» The problem: Nothing but the lines below between the line holding "R88 says. -/" and the line holding "(∃ τ, s.bpd.testAt", inclusive, should appear in the answer, each set down exactly.

» Supplied records:
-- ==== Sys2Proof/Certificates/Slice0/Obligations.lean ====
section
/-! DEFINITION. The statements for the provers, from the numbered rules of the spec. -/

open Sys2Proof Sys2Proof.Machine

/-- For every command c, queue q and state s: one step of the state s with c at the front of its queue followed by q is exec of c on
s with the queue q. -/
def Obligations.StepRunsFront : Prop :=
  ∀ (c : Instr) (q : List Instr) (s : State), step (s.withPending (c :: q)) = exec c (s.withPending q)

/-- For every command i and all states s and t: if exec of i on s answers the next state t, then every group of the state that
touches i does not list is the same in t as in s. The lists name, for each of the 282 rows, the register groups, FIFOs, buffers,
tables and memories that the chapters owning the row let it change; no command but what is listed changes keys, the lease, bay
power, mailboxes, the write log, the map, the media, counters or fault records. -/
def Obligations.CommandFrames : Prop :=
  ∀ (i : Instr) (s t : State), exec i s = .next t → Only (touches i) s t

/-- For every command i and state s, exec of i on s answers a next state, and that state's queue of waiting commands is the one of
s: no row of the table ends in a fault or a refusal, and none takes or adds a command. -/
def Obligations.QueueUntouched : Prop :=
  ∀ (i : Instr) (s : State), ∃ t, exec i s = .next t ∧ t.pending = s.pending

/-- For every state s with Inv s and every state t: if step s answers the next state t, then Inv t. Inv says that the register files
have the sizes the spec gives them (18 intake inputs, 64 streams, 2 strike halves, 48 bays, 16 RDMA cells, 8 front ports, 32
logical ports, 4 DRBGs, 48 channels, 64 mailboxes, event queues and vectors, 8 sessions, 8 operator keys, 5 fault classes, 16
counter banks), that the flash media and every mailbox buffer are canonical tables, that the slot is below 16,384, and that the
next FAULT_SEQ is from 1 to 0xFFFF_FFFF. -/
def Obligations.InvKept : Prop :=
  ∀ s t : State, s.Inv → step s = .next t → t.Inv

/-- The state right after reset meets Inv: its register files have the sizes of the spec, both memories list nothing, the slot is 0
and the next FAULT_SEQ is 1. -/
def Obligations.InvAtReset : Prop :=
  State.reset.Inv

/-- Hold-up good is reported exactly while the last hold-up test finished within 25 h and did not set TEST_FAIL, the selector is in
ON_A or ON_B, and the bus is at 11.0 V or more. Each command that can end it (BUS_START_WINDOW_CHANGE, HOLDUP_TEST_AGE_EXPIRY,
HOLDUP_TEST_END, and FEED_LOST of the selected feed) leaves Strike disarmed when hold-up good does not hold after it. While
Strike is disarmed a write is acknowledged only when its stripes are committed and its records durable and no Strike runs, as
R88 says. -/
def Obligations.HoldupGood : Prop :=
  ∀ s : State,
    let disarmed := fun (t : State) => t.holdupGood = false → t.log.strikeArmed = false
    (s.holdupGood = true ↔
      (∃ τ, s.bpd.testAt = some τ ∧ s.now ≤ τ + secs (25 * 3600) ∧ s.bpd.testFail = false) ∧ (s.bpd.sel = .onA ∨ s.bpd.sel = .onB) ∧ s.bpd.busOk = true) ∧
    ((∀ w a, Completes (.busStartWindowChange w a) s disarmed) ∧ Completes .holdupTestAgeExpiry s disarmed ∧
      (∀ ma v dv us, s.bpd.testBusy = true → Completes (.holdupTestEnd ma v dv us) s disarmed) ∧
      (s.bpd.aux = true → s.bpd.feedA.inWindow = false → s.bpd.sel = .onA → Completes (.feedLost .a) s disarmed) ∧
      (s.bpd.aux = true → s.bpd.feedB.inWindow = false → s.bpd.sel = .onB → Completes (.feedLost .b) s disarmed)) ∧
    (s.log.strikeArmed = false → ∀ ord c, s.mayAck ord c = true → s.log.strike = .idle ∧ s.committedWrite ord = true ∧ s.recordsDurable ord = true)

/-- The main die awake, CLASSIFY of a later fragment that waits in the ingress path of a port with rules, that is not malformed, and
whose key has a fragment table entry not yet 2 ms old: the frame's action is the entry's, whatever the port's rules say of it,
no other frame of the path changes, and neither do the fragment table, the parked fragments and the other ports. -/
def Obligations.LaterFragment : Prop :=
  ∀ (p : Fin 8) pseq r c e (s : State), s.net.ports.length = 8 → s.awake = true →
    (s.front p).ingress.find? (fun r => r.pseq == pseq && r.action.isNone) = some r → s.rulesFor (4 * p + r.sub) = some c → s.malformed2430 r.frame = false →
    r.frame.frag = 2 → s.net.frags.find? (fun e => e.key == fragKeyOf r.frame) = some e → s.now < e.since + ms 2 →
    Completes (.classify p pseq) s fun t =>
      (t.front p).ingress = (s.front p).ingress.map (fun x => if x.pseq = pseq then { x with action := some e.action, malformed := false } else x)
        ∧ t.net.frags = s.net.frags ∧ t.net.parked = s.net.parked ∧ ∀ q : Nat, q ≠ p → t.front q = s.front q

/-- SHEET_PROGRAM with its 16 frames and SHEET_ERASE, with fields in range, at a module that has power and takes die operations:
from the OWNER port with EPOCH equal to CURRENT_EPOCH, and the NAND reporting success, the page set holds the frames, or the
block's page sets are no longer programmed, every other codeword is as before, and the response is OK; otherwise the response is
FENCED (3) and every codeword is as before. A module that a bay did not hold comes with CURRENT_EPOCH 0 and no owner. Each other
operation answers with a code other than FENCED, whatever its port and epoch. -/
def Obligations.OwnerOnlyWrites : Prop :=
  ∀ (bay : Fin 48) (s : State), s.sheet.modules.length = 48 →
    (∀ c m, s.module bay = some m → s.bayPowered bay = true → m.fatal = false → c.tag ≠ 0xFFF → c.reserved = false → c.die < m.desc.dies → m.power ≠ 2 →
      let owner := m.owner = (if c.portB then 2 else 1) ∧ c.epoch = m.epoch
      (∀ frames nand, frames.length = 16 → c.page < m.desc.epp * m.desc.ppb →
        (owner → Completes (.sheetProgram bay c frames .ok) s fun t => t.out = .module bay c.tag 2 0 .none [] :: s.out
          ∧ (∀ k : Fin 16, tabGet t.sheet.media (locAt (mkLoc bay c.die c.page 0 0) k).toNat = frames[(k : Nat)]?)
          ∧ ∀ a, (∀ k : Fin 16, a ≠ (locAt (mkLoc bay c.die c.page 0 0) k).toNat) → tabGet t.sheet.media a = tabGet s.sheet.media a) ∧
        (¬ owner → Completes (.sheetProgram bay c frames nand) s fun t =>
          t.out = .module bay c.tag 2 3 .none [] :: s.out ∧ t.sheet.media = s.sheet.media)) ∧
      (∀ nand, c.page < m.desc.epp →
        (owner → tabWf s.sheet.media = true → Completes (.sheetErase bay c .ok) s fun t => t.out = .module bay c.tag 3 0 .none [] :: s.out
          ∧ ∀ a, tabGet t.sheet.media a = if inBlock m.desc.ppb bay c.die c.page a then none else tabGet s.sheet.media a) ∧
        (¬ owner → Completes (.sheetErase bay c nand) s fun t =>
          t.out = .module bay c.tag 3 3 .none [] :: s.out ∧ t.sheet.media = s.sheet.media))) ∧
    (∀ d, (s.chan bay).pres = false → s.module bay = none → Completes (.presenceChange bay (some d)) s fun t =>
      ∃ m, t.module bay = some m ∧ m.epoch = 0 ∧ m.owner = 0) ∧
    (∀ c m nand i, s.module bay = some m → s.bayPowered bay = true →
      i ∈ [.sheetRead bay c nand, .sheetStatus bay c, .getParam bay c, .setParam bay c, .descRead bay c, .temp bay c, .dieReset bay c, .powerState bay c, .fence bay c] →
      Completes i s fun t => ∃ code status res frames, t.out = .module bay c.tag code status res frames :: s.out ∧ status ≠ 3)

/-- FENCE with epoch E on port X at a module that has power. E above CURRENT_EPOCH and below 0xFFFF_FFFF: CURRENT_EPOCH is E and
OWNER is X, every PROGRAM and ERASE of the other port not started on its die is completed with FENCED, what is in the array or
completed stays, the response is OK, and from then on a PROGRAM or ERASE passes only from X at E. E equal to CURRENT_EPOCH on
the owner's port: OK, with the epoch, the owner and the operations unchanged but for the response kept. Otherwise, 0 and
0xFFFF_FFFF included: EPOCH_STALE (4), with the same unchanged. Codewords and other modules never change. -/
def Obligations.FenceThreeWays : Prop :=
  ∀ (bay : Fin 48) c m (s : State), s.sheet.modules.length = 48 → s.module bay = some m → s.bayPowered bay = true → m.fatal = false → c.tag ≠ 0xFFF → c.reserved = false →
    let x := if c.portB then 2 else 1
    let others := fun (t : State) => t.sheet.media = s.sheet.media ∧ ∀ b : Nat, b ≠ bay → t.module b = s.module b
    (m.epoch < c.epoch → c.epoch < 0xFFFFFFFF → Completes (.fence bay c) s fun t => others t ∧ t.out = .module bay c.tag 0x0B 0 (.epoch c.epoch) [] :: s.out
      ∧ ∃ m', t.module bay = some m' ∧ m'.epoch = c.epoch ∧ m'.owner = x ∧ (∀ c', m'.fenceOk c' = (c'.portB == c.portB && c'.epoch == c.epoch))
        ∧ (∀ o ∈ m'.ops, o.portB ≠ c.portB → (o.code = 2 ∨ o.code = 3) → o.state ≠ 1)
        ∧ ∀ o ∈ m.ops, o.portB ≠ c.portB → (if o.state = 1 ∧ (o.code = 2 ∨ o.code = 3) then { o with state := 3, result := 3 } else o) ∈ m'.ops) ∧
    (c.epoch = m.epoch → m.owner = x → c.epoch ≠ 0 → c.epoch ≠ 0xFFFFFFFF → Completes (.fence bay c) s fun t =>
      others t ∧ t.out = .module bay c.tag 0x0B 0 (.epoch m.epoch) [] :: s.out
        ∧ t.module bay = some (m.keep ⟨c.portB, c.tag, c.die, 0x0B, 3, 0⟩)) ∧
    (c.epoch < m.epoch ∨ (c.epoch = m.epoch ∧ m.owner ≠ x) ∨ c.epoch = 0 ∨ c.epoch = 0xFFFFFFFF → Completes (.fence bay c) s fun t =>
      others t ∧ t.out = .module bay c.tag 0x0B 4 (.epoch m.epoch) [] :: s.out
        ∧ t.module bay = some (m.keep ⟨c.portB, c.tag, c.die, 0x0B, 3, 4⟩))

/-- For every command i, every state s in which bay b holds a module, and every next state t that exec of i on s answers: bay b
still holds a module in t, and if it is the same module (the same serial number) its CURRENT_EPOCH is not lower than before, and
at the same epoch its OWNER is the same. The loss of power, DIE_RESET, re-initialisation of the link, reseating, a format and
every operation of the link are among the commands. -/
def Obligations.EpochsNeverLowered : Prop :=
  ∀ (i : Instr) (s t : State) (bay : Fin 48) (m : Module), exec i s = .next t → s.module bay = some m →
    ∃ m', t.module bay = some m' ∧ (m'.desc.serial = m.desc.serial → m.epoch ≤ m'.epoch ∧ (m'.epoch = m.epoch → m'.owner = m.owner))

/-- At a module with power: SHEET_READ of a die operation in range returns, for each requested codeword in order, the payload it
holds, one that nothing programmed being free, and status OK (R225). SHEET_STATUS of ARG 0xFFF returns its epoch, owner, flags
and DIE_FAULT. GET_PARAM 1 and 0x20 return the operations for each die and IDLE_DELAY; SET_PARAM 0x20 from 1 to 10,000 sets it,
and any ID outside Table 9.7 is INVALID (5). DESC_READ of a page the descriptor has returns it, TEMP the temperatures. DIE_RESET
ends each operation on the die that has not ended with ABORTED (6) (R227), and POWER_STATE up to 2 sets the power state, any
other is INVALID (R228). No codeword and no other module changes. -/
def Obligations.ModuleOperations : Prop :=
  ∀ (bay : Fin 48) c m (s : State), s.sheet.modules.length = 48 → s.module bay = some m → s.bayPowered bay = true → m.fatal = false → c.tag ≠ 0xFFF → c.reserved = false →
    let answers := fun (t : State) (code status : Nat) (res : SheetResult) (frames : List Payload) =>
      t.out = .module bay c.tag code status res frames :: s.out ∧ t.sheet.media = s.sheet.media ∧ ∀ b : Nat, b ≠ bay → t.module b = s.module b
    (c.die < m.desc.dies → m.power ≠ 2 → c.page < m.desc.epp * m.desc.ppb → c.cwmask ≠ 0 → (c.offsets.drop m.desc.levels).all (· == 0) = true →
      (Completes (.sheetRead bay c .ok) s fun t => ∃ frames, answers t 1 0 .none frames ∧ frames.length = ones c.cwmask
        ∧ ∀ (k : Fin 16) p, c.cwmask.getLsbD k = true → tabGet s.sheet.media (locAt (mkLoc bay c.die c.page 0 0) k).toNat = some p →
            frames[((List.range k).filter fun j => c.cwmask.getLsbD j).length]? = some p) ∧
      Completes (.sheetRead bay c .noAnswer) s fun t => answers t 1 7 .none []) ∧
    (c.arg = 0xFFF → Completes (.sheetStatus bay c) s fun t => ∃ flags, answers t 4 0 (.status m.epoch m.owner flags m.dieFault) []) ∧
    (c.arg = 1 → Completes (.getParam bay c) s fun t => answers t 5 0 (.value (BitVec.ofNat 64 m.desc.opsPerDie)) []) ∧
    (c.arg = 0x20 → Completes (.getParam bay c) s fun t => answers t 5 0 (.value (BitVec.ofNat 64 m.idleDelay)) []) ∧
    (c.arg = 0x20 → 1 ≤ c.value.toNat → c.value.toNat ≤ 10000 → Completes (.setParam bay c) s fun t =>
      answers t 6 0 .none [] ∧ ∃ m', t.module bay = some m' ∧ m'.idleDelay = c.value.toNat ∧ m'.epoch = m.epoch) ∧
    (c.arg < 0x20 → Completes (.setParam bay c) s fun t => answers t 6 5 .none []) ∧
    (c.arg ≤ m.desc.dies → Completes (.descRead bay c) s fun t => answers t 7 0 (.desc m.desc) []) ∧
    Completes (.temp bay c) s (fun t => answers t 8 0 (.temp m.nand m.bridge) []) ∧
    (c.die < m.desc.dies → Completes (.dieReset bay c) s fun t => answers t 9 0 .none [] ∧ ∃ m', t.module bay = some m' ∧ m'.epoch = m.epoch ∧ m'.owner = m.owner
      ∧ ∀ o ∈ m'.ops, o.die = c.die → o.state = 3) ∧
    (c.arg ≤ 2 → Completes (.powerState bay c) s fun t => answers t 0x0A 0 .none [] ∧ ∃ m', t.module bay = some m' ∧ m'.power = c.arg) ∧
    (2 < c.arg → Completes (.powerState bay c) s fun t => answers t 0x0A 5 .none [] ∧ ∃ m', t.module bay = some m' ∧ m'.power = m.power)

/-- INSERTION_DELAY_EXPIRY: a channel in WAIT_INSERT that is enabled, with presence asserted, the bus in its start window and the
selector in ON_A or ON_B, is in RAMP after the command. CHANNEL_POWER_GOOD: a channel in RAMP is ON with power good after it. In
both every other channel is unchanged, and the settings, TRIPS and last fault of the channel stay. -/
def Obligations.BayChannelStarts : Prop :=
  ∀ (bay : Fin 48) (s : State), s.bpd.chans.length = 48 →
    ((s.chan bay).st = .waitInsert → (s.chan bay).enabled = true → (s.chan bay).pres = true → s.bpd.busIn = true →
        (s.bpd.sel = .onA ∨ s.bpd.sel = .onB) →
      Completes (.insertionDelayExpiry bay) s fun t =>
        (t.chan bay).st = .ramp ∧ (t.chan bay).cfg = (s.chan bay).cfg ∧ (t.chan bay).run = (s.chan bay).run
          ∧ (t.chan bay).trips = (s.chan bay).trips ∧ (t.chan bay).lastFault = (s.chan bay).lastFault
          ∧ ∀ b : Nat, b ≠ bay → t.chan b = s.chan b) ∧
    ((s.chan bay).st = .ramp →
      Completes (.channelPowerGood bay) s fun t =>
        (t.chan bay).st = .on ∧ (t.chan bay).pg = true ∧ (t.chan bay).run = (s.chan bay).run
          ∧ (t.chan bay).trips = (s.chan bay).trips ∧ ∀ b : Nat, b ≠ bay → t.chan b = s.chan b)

» Result below:
R88 says. -/
def Obligations.HoldupGood : Prop :=
  ∀ s : State,
    let disarmed := fun (t : State) => t.holdupGood = false → t.log.strikeArmed = false
    (s.holdupGood = true ↔
      (∃ τ, s.bpd.testAt = some τ ∧ s.now ≤ τ + secs (25 * 3600) ∧ s.bpd.testFail = false) ∧ (s.bpd.sel = .onA ∨ s.bpd.sel = .onB) ∧ s.bpd.busOk = true) ∧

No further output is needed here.